Commandant calls for 10,000-strong contingent to be more energy efficient to save lives and money
Suzanne Goldenberg, US environment correspondent
guardian.co.uk, Thursday 13 August 2009 18.07 BST
The US Marines Corps ordered the first ever energy audit in a war zone todayto try to reduce the enormous fuel costs of keeping troops on the ground in Afghanistan.
General James T Conway, the Marines Corps Commandant, said he wanted a team of energy experts in place in Afghanistan by the end of the month to find ways to cut back on the fuel bills for the 10,000 strong marine contingent.
US marines in Afghanistan run through some 800,000 gallons of fuel a day. That's a higher burn rate than during an initial invasion, and reflects the logistical challenges of running counter-insurgency and other operations in the extreme weather conditions of Afghanistan.
"We need to understand where the fuel goes," Conway told a Marines Corps energy summit today. "The largest growing demand on the battlefield today is for electricity and how we create that."
He added: "We are going to more efficient.
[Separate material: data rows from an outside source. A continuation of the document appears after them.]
-- ==== Sys2Proof/Machine/Ranging.lean ====
section
/-! DEFINITION. Ranging, discovery and equalisation (05): delays, detections, index transitions, drift, re-ranging,
feeder skew and the ranging commands. -/
namespace Sys2Proof.Machine

/-! ### Delays (R157 to R159) -/

/-- Eight frames in upstream bit periods: EqD and RTD sum to it (R157). -/
def eightFrames : Nat := 49766400

/-- Bit periods of a frame (R82). -/
def frameBits : Nat := 6220800

/-- RTD_LO in 1/10,000 bit periods (R158): a bit period is 1 / 49.7664 GHz. -/
def rtdLo (reachMin : Nat) : Nat := reachMin * 970 * 497664

/-- RTD_HI in 1/10,000 bit periods (R158). -/
def rtdHi (reachMax : Nat) : Nat := (reachMax * 985 + 12000) * 497664

/-- Whether an RTD lies in the window of a configuration (R158). -/
def DiscCfg.holds (d : DiscCfg) (rtd : Int) : Bool :=
  decide ((rtdLo d.reachMin : Int) ≤ rtd * 10000) && decide (rtd * 10000 ≤ (rtdHi d.reachMax : Int))

/-- EqD in use by a terminal in an upstream frame (R170, R178). -/
def Term.inUse (x : Term) (uf : Nat) : Nat :=
  match x.eqdApply with
  | none => x.eqdUse
  | some a => if uf < a then x.eqdUse else eightFrames - x.rtd

/-- The value of an index state (R171). -/
def IdxState.code : IdxState → Nat
  | .free => 0
  | .provisioned => 1
  | .held => 2
  | .activating => 3
  | .active => 4

/-- The first index of a tree that holds a serial number in one of some states. -/
def Blk.findSerial (b : Blk) (t serial : Nat) (sts : List IdxState) : Option Nat :=
  (List.range 512).find? (fun i =>
    let x := b.term (gid t i)
    x.serial == serial && sts.contains x.state)

/-! ### Index transitions (R171, R172) -/

/-- DEACTIVATE to an index (R171, R175). -/
def Blk.sendDeactivate (b : Blk) (t idx reason backoff left : Nat) : Blk :=
  b.queueCtl t (.deactivate idx reason backoff left)

/-- Index i becomes ACTIVATING for the terminal held at p, and p becomes FREE (R171, R172). -/
def Blk.startActivate (b : Blk) (t i p serial : Nat) : Blk :=
  let h := b.term (gid t p)
  let b := b.restIndex t p .free
  let b := b.updTerm (gid t i) (fun x =>
    { x.rest .activating with
      serial := serial, rtd := h.rtd, eqdUse := h.eqdUse, provIndex := p, lastBurst := h.lastBurst })
  b.queueCtl t (.activate p serial i)

/-- An SN_REPORT accepted at a HELD index in upstream frame `uf` (R171). -/
def Blk.snReport (b : Blk) (t p serial uf : Nat) : Blk :=
  if (b.term (gid t p)).state != .held then b
  else
    let first := (b.term (gid t p)).snFrom.isNone
    let b := b.updTerm (gid t p) (fun x => { x with
      serial := serial, rangeMiss := 0, snFrom := some (x.snFrom.getD uf),
      nextRange := if x.snFrom.isNone then some (uf + 64) else x.nextRange })
    match b.findSerial t serial [.active] with
    | some k =>
      if b.clk.epoch < (b.term (gid t k)).lastBurst + 8 then
        ((b.restIndex t p .free).sendDeactivate t p 2 16 1).vent
          { type := 0x0301, island := 64, object := t * 65536 + k, detail := p, w6 := serial }
      else (b.restIndex t k .provisioned).startActivate t k p serial
    | none =>
      let auto := (b.tree t).discNow.auto
      match b.findSerial t serial [.provisioned] with
      | some i =>
        if auto then b.startActivate t i p serial
        else if first then b.vent { type := 0x0300, island := 64, object := t * 65536 + p, w6 := serial }
        else b
      | none =>
        if first then b.vent { type := 0x0300, island := 64, object := t * 65536 + p, w6 := serial } else b

/-- An index becomes ACTIVE (R107, R121, R171, R449): DG clears, its carriers hold no SEQ, and with LOB still in force it
is re-ranged. -/
def Blk.becomeActive (b : Blk) (t i : Nat) : Blk :=
  let b := b.count 0x31 5 t
  let b := b.updTerm (gid t i) (fun x => { x with
    state := .active, actSent := 0, actSeqs := [], muSum := 0, muCount := 0, driftRun := 0, driftOk := 0 })
  let b := b.updTree t (fun x => { x with
    reasm := x.reasm.filter (fun r => match r.2 with
      | some v => v.terminal != i
      | none => false) })
  let b := if (b.term (gid t i)).dg then b.changeDefect t i 5 false else b
  let m := Tab.get {} b.tum.mgmt t
  let b := if m.enable && m.mib then { b with tum := { b.tum with uploads := b.tum.uploads ++ [gid t i] } } else b
  if (b.term (gid t i)).lob then b.startRerange t i else b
We have got to be."
Conway's announcement — and the summit itself, which is the first of its kind — were seen yesterday as a dramatic shift in the US military's approach to energy consumption and climate change.
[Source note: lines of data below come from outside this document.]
/-- Idle fill in the place of an entry's fragment, with SEQ and the counter advanced; an SDU that is missing counts once (R406). -/
def Build.missed (s : Build) (t flow : Nat) (e : RecipeEntry) (native : Bool) : Build :=
  let s := s.skipSeq flow native
  let b := if e.first then s.blk.count 0xA4 6 83 else s.blk
  ({ s with blk := b } : Build).put t (idleFill (e.len / 8 + 2) (8 + e.len)) (8 + e.len) e

/-- One entry of a recipe: the fragment it names, or idle fill of its length with SEQ and the counter advanced. One that no longer has
room keeps the numbers in step (R104). -/
def Build.follow (t : Nat) (native : Bool) (s : Build) (e : RecipeEntry) : Build :=
  let flow := t * 65536 + e.carrier
  if e.fin = 3 then
    if s.room < 8 + e.len then s
    else { s with room := s.room - (8 + e.len), out := idleFill (e.len / 8 + 2) (8 + e.len) :: s.out, list := e :: s.list }
  else if s.room < 8 + e.len then s.skipSeq flow native
  else
    let at_ := if e.first then s.blk.matchSdu t e
      else (s.blk, (s.blk.reading t).findIdx? (fun f => f.flow == flow && f.sent != 0))
    match at_.2.bind (fun i => ((at_.1.reading t)[i]?).map (fun f => (i, f))) with
    | none => ({ s with blk := at_.1 } : Build).missed t flow e native
    | some (i, f) =>
      match at_.1.readFlow flow with
      | (b, none) => ({ s with blk := b.setReading t i [] } : Build).missed t flow e native
      | (b, some _) =>
        let c := b.cipherAt f.stamp flow
        let tag := if c.mode = 2 ∧ e.len ≠ 0 then 16 else 0
        let s := { s with blk := b }
        if native then (s.native t i f c (e.len - tag) e.fin).getD (s.missed t flow e native) else s.standard t i f e.len e.fin

/-- SDUs of a tree that no entry has named are discarded once they are too old, and counted (R28, R406). -/
def Blk.dropUnmatched (b : Blk) (t : Nat) : Blk :=
  let old := fun (f : Frame) => f.sent == 0 && stale f.stamp b.clk.epoch
  let gone := fun (island : Nat) (l : List Frame) (b : Blk) =>
    (l.filter old).foldl (fun b _ => (b.staleDiscard island).count 0xA4 7 83) b
  let l := b.reading t
  let b' : Blk := { b with sw := { b.sw with treeTx := Tab.set [] b.sw.treeTx t (l.filter (!old ·)) } }
  (List.range 8).foldl (fun b k =>
    let q := b.queue (classQueue t k)
    gone 70 q (b.setQueue (classQueue t k) (q.filter (!old ·)))) (gone t l b')

/-- Whether the fragments of a tree's frames come from the reference chip's list (R406). -/
def Blk.byRecipe (b : Blk) : Bool := b.joined && !b.pair.reference

/-- The reference chip's fragment list of a tree's frame; none where it has not come. -/
def Blk.recipeOf (b : Blk) (t fc : Nat) : List RecipeEntry :=
  ((b.pair.recipes.find? (fun r => r.tree == t && r.frame == fc)).map (fun r => r.entries)).getD []

/-- The fragments of a tree's frame, by the reference chip's list or by this chip's own choice (R103, R404, R406). -/
def Build.fragments (s : Build) (t fc : Nat) (native idle : Bool) : Build :=
  if s.blk.byRecipe then
    let r := if idle then s.close else ((s.blk.recipeOf t fc).foldl (Build.follow t native) s).close
    { r with blk := r.blk.dropUnmatched t }
  else if idle then s.close
  else Build.run t native false (s.blk.buildFuel t s.room) s

/-- The reference chip sends the fragment list of a frame (R405). -/
def Blk.sendRecipe (b : Blk) (t fc : Nat) (l : List RecipeEntry) : Blk :=
  if b.joined && b.pair.reference then
    b.sendLink 0x06 (toBe t 1 ++ toBe fc 8 ++ l.flatMap (fun e => toBe (pack [
      (e.carrier % 65536, 80), (e.len % 16384, 66), (b2n e.first, 65), (e.fin % 4, 63), (e.sduLen % 16384, 49),
      (e.sduCrc % 2 ^ 32, 17)]) 12))
  else b

/-! ### DOWNSTREAM_FRAME (R90) -/

/-- Control messages that wait for no fragment: ranging messages and GRID_SHIFT. -/
def Blk.firstMail (b : Blk) (t fc : Nat) : Mail := (({ blk := b } : Mail).allRanging t fc).gridShift t fc

/-- A native tree's frame: messages, map and fragments (R90). The announcements of KEY_SYNC that the fragments need are
found by a first, trial filling. -/
def Blk.nativeFrame (b : Blk) (t fc : Nat) (idle : Bool) : Blk :=
  let b := (b.shiftDone t fc).repeatActivate t fc
  let m := b.firstMail t fc
  let map := if (b.tree t).emptyMap fc then [] else m.blk.mapOf t fc
  let follows := b.byRecipe
  let room := fun (cm : Nat) => 759600 - 48 - 48 * cm - 8 * map.length - 4
  let running := (m.blk.tree t).syncing.length
  let trial := if follows ∨ idle then { blk := m.blk, room := 0 }
    else Build.run t true true (m.blk.buildFuel t (room m.out.length)) { blk := m.blk, room := room m.out.length }
  let wanted :=
    if follows then
      sortBy (fun (n : Nat × Nat) => [n.1]) (((b.recipeOf t fc).filter (fun e => e.fin != 3)).map (fun e =>
        (t * 65536 + e.carrier, b.clk.epoch))).eraseDups
    else sortBy (fun (n : Nat × Nat) => [n.1]) trial.fresh
  let new := (wanted.filter (fun n => m.blk.needsSync n.2 n.1)).take (min (8 - m.out.length) 2 - running)
  let m := ((m.announce t new).timeInfo t fc).refresh t
  let s := ({ blk := m.blk, room := room m.out.length, silent := (b.tree t).stopped } : Build).fragments t fc true idle
  let b := if (s.blk.tree t).emptyMap fc then s.blk.mapUnsent t fc else s.blk
  let b := b.sendRecipe t fc s.list.reverse
  if b.sys.txOn.getLsbD t then
    let data := toBe 0x9D3B62A1F05C4E87 8 ++ b.frameHeader t fc map.length m.out.length ++ m.out.flatten ++ mapBytes map
      ++ s.out.reverse.flatten
    (b.emit (.treeFrame t fc (lineFrame fc data))).count 0x11 0 t
  else b

/-- A control message as a standard tree sends it: its integrity check ends it (R143). -/
def ploamBytes (t : Nat) (l : List Byte) : List Byte :=
  l.take 40 ++ Config.ploamMic (gid t (beNat (l.take 2) % 512)) (l.take 40)

/-- A grant as an allocation of a standard tree's bandwidth map: Alloc-ID t for class 0 of terminal t and 1024 + 4t + c for class c, and
burst profile 1 for data, 0 for discovery and ranging (R141, R143). -/
def Grant.alloc (g : Grant) : Alloc := {
  alloc := if g.qclass = 0 then g.term else 1024 + 4 * g.term + g.qclass, start := g.start, length := g.length, dbru := g.kind == 1, profile := if g.kind < 2 then 1 else 0 }

/-- A standard tree's frame: PLOAM messages, bandwidth map and SDU fragments; after a switch, the relative Ranging_Time
messages of R154. -/
def Blk.standardFrame (b : Blk) (t fc : Nat) (idle : Bool) : Blk :=
  let b := b.repeatActivate t fc
  let m := ({ blk := b } : Mail).allRanging t fc
  let x := b.tree t
  let b := m.out.foldl (fun b l => b.emit (.treeControl t fc (ploamBytes t l))) m.blk
  let b := if 3 ≤ x.sinceSwitch ∧ x.sinceSwitch < 7 then
      ((List.range 512).filter (fun i => (b.term (gid t i)).state == .active)).foldl (fun b i =>
        b.emit (.rangingTime t i (-2 * x.upSkew))) b
    else b
  let map := if x.emptyMap fc then [] else b.mapOf t fc
  let s := ({ blk := b, room := Config.stdCapacity (x.mode == .xgs) } : Build).fragments t fc false idle
  let b := (if x.emptyMap fc then s.blk.mapUnsent t fc else s.blk).sendRecipe t fc s.list.reverse
  let b := b.updTree t (fun x => { x with sinceSwitch := min 8 (x.sinceSwitch + 1) })
  (b.emit (.stdFrame t (fc % 2 ^ 51) (map.map Grant.alloc) s.out.reverse.flatten)).count 0x11 0 t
The Pentagon began to acknowledge America's reliance on fossil fuels and climate change as a national security concern in 2002. A report from the Pentagon's military advisory board last May called on military bases to work to lower their carbon footprint. A number of bases inside the US have begun to tap into renewable fuel sources including wind and solar energy.
But the Marine Corps are the first service to try to put those policies into action on the battlefield.
Conway, who led the marine invasion of Iraq in 2003, said he was motivated by the high costs — as well as the risks to troops – of getting oil and water to combat zones. For land-locked Afghanistan, the nearest port at Karachi in Pakistan is more than 400 miles away from marine bases, and maintaining those long supply lines has become an increasingly dangerous proposition.
Some 80% of US military casualties in Afghanistan are due to improvised explosive devices (IEDS), and many of those placed in the path of supply convoys.
The costs of shipping water and fuel to the troops is also becoming unsustainable. The price of a gallon of petrol in a war zone can cost up to $100. "It is a shocking figure to compute what it costs by the time you pour that gallon of gas into a Humvee or an aircraft in the place you are operating," Conway said.
He said he was looking to his energy auditors to find ways of cutting back energy consumption at operating bases, and also to pare down the equipment carried by each individual marine. An average marine carries about 9lbs of disposable batteries in their kit to power equipment such as night vision goggles and radios.
One immediate target of the auditors is likely to be climate control. Some 448,000 gallons alone are used to keep tents cool in the Afghan summer, where temperatures reach well over 40C, and warm in the winter, said Michael Boyd, an energy adviser to the Marine Corps.
The marines have been exploring ways to reduce that consumption by spraying tents with a foam coating.
"That's a huge saving and you are no longer putting trucks on those roads, and tanker drivers in harm's way and everyone else involved on the way," Boyd said.